Chas Herington, Dire Straits’ lighting designer, arrived in Austin in the fall of 1990 to investigate the possibility of using Intellabeams on the band’s upcoming tour. He spent two days looking at the Intellabeam and talking to everyone in the company, particularly Richard Belliveau, who is a very persuasive man. By the time he left, he had agreed to specify Intellabeams on Dire Straits’ On Every Street tour in 1990–1991.

 

Knowing Belliveau as I do, I firmly believe that he was so bound and determined to capture this tour that he would not have let Herington leave without agreeing to use the fixture—he would have sat on him if he had to. Fortunately, no one had to resort to physical restraint, and Herington ended up using a system of 64 Intellabeams plus a plethora of other High End gear.
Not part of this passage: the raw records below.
-- ==== Sys2Proof/Machine/Health.lean ====
section
/-! DEFINITION. Faults at the scale of many devices (R476-R489): management datagrams, evidence, the health list, shadow checks, proving
runs and quarantine; and the state of Ethernet links (R284): rows HEARTBEAT_PERIOD to ETHERNET_LINK_STATE. -/

namespace Sys2Proof.Machine

/-! ### Management datagrams (R477, Table 19.2) -/

/-- Link bit of a management port. -/
def mgmtLink (port : Nat) : Fld := if port = 0 then Reg.healthMgmtStatLink0 else Reg.healthMgmtStatLink1

/-- The 64 bytes of a datagram: kind 1 HEARTBEAT, 2 LOSS, 3 TRIP, 4 RESTARTED. -/
def datagramBytes (s : State) (kind port cause : Nat) : List Byte :=
  leBytes 4 0x314E5250 ++ leBytes 1 1 ++ leBytes 1 kind ++ leBytes 2 (ownNode s) ++ leBytes 8 (rd s Reg.secDeviceIdId 0) ++
    leBytes 2 (ownInc s) ++ leBytes 1 port ++ leBytes 1 cause ++ leBytes 4 (mapGet s.health.mgmtSeq port 0) ++ leBytes 8 (now s) ++
    leBytes 4 (rd s Reg.healthListVersion 0) ++ leBytes 4 (regWord s 0 0x10000) ++ leBytes 24 0

/-- Send a datagram on one port, if its link is up. -/
def sendDatagram (s : State) (kind cause port : Nat) : State :=
  if rdB s (mgmtLink port) 0 then
    let t := emit s (.datagram port (datagramBytes s kind port cause))
    { t with health := { t.health with mgmtSeq := mapSet t.health.mgmtSeq port ((mapGet s.health.mgmtSeq port 0 + 1) % 2 ^ 32) } }
  else s

/-- Send a datagram on each management port. -/
def notifyMgmt (s : State) (kind cause : Nat) : State := sendDatagram (sendDatagram s kind cause 0) kind cause 1

/-- A period of so many nanoseconds has passed since its row last acted, or since the start. -/
def periodOver (s : State) (k ns : Nat) : Bool := decide (mapGet s.health.ticked k 0 + ns ≤ s.clock.up)

/-- A periodic row acts now. -/
def ticked (s : State) (k : Nat) : State := { s with health := { s.health with ticked := mapSet s.health.ticked k s.clock.up } }

/-- HEARTBEAT_PERIOD (R477): every hb_ms. -/
def execHeartbeatPeriod (s : State) : Ans :=
  .next (if periodOver s 0 (rd s Reg.healthMgmtHbMs 0 * 1000000) then notifyMgmt (ticked s 0) 1 0 else s)

/-- A member of the device's own domain, as HEALTH_MEMBER lists it. -/
def isMember (s : State) (n : Nat) : Bool := sameDomain s n && rdB s Reg.healthMemberPresent (n % 64)

/-- Liveness bit of a port. -/
def mgmtBit (port : Bool) : Fld := if port then Reg.healthMemberMgmt1 else Reg.healthMemberMgmt0

/-- Change a member's liveness bit; a change raises HEALTH_CAUSE.liveness (R478). -/
def setLive (s : State) (port : Bool) (n v : Nat) : State :=
  if rd s (mgmtBit port) n = v then s else healthCause (wr s (mgmtBit port) n v) Reg.healthCauseLiveness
His faith in Belliveau and the untried gear was rewarded with a spectacular show, thanks to his superb lighting design skills and the tenacity of a High End System tech named Bill McCarty, whom the company sent on the road with the gear. By the time the tour ended, High End Systems had gained a reputation as a manufacturer of reliable touring gear. Their policy of selling gear rather than exclusively renting it did much to change the concert and touring lighting industry. High End Systems went on to garner market share and develop many more automated lighting systems, including the Cyberlight, Studio Color, Studio Spot, Studio Beam, Technobeam, and x.Spot, before venturing into manufacturing digital luminaires. They were subsequently bought by the Belgim-based manufacturer Barco in 2008.